Barcoding has focused his attention on distinctions that had always been impossible to sort out. "Sometimes you've got all these slightly different moths, and according to convention they are the same species," he says. "The original specimen that goes with this name could be sitting in a dusty drawer in Berlin, and who knows what ecological information goes with it? Maybe none! So we send legs of all these supposedly identical insects to Paul, and sure enough, we get different barcodes. We go back to the box and sort them by barcode, and sure enough, one of the barcode clusters is big, one of them is smaller, one of them is gray, and one of them feeds on a different plant. So there goes your variation - there are four species!"
In Guelph today, the barcoding factory is running at full speed. So far, Hebert's team has analyzed nearly 375,000 specimens.
In Madagascar, a well-known myrmecologist named Brian Fisher has been barcoding ants by the thousands; there is a collaboration under way to get the barcodes of all birds (they have done 30 percent in the past five years) and every species of fish as well.

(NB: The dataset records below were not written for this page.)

-- ==== Sys2Proof/Syntax.lean ====
section
/-! DEFINITION. The commands of the block: one constructor of `Instr` per row of R94 (spec/opcode_table.json). Operands that
do not fit the command word (R92) are in the port's operand registers, which are state. -/

namespace Sys2Proof

/-- The three directions (R23), in the order of their codes 0, 1, 2 (R104). Code 3 is illegal and names none. -/
inductive Dir
  /-- CAN-receive. -/
  | rx
  /-- CAN-transmit. -/
  | tx
  /-- USB-mirror-transmit. -/
  | usb
deriving DecidableEq, Repr, Inhabited

/-- The checksum kinds of R192; 0 Classic, 1 Enhanced (R105). -/
inductive CksKind
  | classic
  | enhanced
deriving DecidableEq, Repr, Inhabited

/-- The break strategies of R203; 0 `BRK_A`, 1 `BRK_B` (R105). -/
inductive BrkKind
  | brkA
  | brkB
deriving DecidableEq, Repr, Inhabited

/-- The sixteen commands of R94, with the fields that their formats carry in the command word (R91). -/
inductive Instr
  /-- MB.POST (R130): post the frame of A0 .. A3 to a direction. -/
  | mbPost (d : Dir)
  /-- MB.FETCH (R136): take the oldest frame of a direction. -/
  | mbFetch (d : Dir)
  /-- MB.EMPTY (R138): does a direction have nothing to fetch. -/
  | mbEmpty (d : Dir)
  /-- FLT.CLEAR (R161): mark every filter entry unused. -/
  | fltClear
  /-- FLT.SET (R162): store one filter entry, its identifier in A0. -/
  | fltSet (slot : BitVec 8) (ext : Bool)
  /-- FLT.EN (R163): set the enabled flag. -/
  | fltEn (n : Bool)
  /-- FLT.APPLY (R164): derive the bank table. -/
  | fltApply
  /-- LIN.PID (R194): the protected identifier of `id`. -/
  | linPid (id : BitVec 6)
  /-- LIN.CKS (R196): a checksum of the first `len` data bytes of A2, A3. -/
  | linCks (k : CksKind) (len : BitVec 4) (seed : Byte)
  /-- LIN.SEND (R198): one master-sent frame; `c` asks for a checksum byte. -/
  | linSend (id : BitVec 6) (len : BitVec 4) (c : Bool) (k : CksKind) (r : BrkKind)
  /-- LIN.XCHG (R200): a request and a response of `n` data bytes. -/
  | linXchg (id : BitVec 6) (len n : BitVec 4) (c : Bool) (k : CksKind) (r : BrkKind)
  /-- LIN.DIAG (R208): the diagnostic exchange of Cfg. -/
  | linDiag
  /-- LIN.CYCLE (R210): the status frame, then the diagnostic exchange. -/
  | linCycle
  /-- ACT.MARK (R252): a CAN frame was just received. -/
  | actMark
  /-- CSR.RD (R250). -/
  | csrRd (addr : CsrAddr)
  /-- CSR.WR (R251): write A0. -/
  | csrWr (addr : CsrAddr)
deriving DecidableEq, Repr

end Sys2Proof
end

Barcoding works. When a named reference specimen exists in Hebert's database, the system can accept a bit of tissue, sequence the barcode region, and come up with a species name. Unfortunately, there are only about 47,000 barcodes that link directly to a name, because many of the barcoded specimens still lack a valid, traditional taxonomic identification.
"Each sequencer can run 500,000 sequences a year," Hebert says. "Line them up, feed them bug bits, pay the chemistry bill, and we can easily register 1 million species in a decade. Give us a few more sequencers, more chemistry money, more bug bits, and we'll register 100 million species in 20 years and then go swimming on a beach in Costa Rica."